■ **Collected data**
###
/-- The channel registers: DISABLE = 1 drops both sets and DISABLE = 0 makes the channel IDLE with its FAIL fields cleared; GO starts
SHD_DESC on an IDLE channel, or lets it wait for a stream; IRQ_PENDING clears unless an end of count comes in the same cycle; a plain field takes its value. On a channel that the
armed or running sheet names firmware's GO, load of SHD_DESC and setting of IRQ_EN do nothing. -/
def Obligations.ChannelRegistersTakeTheirWrites : Prop :=
  ∀ (d : Die) (n : Fin 128) (s : State),
    (∀ err, ∃ t, exec (.disable d ⟨n, err⟩) s = .next t ∧ (chan t d n).st = .disabled ∧ (chan t d n).disable = true ∧ (chan t d n).actDesc = 0 ∧
      (chan t d n).shdDesc = 0 ∧ (chan t d n).shdFull = false ∧ (unit t (.channel d n)).running = none ∧
      (unit t (.channel d n)).pending = none ∧ outsideKept s t ∧
      (err.bind (chanFault s d n) = none → (chan t d n).failCause = (chan s d n).failCause ∧ (chan t d n).failAddr = (chan s d n).failAddr ∧
        t.err = s.err) ∧
      (∀ e, err.bind (chanFault s d n) = some e → (chan t d n).failCause = BitVec.ofNat 4 e.cause ∧ (chan t d n).failDir = e.dir ∧
        (chan t d n).failAddr = BitVec.ofNat 64 e.addr ∧ oneMore s t 0x0E (dieplace d))) ∧
    ((chan s d n).disable = true →
      ∃ t, exec (.dmaEnable d n) s = .next t ∧ (chan t d n).st = .idle ∧ (chan t d n).disable = false ∧ (chan t d n).failCause = 0 ∧
        (chan t d n).failDir = false ∧ (chan t d n).failAddr = 0 ∧ (chan t d n).irqEn = (chan s d n).irqEn ∧
        (chan t d n).irqPending = (chan s d n).irqPending ∧ (chan t d n).actBytes = (chan s d n).actBytes ∧ t.mem = s.mem ∧
        outsideKept s t) ∧
    (∀ q, q = !placeFor s d.val (goOps d (chan s d n).shdDesc.toNat) → (chan s d n).st = .idle → channelNamed s d n = false →
      exec (.go d n) s = .next (setChan (if q then countWait s d (decide (4096 ≤ streamsHeld s d.val)) else s) d n
        { chan s d n with st := .active, firmware := true, queued := q, actDesc := (chan s d n).shdDesc, shdDesc := 0, shdFull := false,
                          actBytes := 0, actCue := 0xFFFFFF })) ∧
    ((chan s d n).st ≠ .idle → exec (.go d n) s = .next s) ∧
    (∀ e, exec (.irqPendingClear d n e) s = .next (setChan s d n { chan s d n with irqPending := e && (chan s d n).irqPending })) ∧
    (channelNamed s d n = false →
      (∀ v, exec (.registerWrite d n (.shdDesc v)) s = .next (setChan s d n { chan s d n with shdDesc := v, shdFull := true })) ∧
      (∀ v, exec (.registerWrite d n (.irqEn v)) s = .next (setChan s d n { chan s d n with irqEn := v }))) ∧
    (∀ v, exec (.registerWrite d n (.irqTarget v)) s = .next (setChan s d n { chan s d n with irqTarget := v })) ∧
    (channelNamed s d n = true →
      exec (.go d n) s = .next s ∧ (∀ v, exec (.registerWrite d n (.shdDesc v)) s = .next s) ∧
      exec (.registerWrite d n (.irqEn true)) s = .next s)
###
A full, exact copy of the entries is the required answer.

■ **Response area**
/-- The channel registers: DISABLE = 1 drops both sets and DISABLE = 0 makes the channel IDLE with its FAIL fields cleared; GO starts
SHD_DESC on an IDLE channel, or lets it wait for a stream; IRQ_PENDING clears unless an end of count comes in the same cycle; a plain field takes its value. On a channel that the
armed or running sheet names firmware's GO, load of SHD_DESC and setting of IRQ_EN do nothing. -/
def Obligations.ChannelRegistersTakeTheirWrites : Prop :=
  ∀ (d : Die) (n : Fin 128) (s : State),
    (∀ err, ∃ t, exec (.disable d ⟨n, err⟩) s = .next t ∧ (chan t d n).st = .disabled ∧ (chan t d n).disable = true ∧ (chan t d n).actDesc = 0 ∧
      (chan t d n).shdDesc = 0 ∧ (chan t d n).shdFull = false ∧ (unit t (.channel d n)).running = none ∧
      (unit t (.channel d n)).pending = none ∧ outsideKept s t ∧
      (err.bind (chanFault s d n) = none → (chan t d n).failCause = (chan s d n).failCause ∧ (chan t d n).failAddr = (chan s d n).failAddr ∧
        t.err = s.err) ∧
      (∀ e, err.bind (chanFault s d n) = some e → (chan t d n).failCause = BitVec.ofNat 4 e.cause ∧ (chan t d n).failDir = e.dir ∧
        (chan t d n).failAddr = BitVec.ofNat 64 e.addr ∧ oneMore s t 0x0E (dieplace d))) ∧
    ((chan s d n).disable = true →
      ∃ t, exec (.dmaEnable d n) s = .next t ∧ (chan t d n).st = .idle ∧ (chan t d n).disable = false ∧ (chan t d n).failCause = 0 ∧
        (chan t d n).failDir = false ∧ (chan t d n).failAddr = 0 ∧ (chan t d n).irqEn = (chan s d n).irqEn ∧
        (chan t d n).irqPending = (chan s d n).irqPending ∧ (chan t d n).actBytes = (chan s d n).actBytes ∧ t.mem = s.mem ∧
        outsideKept s t) ∧
    (∀ q, q = !placeFor s d.val (goOps d (chan s d n).shdDesc.toNat) → (chan s d n).st = .idle → channelNamed s d n = false →
      exec (.go d n) s = .next (setChan (if q then countWait s d (decide (4096 ≤ streamsHeld s d.val)) else s) d n
        { chan s d n with st := .active, firmware := true, queued := q, actDesc := (chan s d n).shdDesc, shdDesc := 0, shdFull := false,
                          actBytes := 0, actCue := 0xFFFFFF })) ∧
    ((chan s d n).st ≠ .idle → exec (.go d n) s = .next s) ∧
    (∀ e, exec (.irqPendingClear d n e) s = .next (setChan s d n { chan s d n with irqPending := e && (chan s d n).irqPending })) ∧
    (channelNamed s d n = false →
      (∀ v, exec (.registerWrite d n (.shdDesc v)) s = .next (setChan s d n { chan s d n with shdDesc := v, shdFull := true })) ∧
      (∀ v, exec (.registerWrite d n (.irqEn v)) s = .next (setChan s d n { chan s d n with irqEn := v }))) ∧
    (∀ v, exec (.registerWrite d n (.irqTarget v)) s = .next (setChan s d n { chan s d n with irqTarget := v })) ∧
    (channelNamed s d n = true →
      exec (.go d n) s = .next s ∧ (∀ v, exec (.registerWrite d n (.shdDesc v)) s = .next s) ∧
      exec (.registerWrite d n (.irqEn true)) s = .next s)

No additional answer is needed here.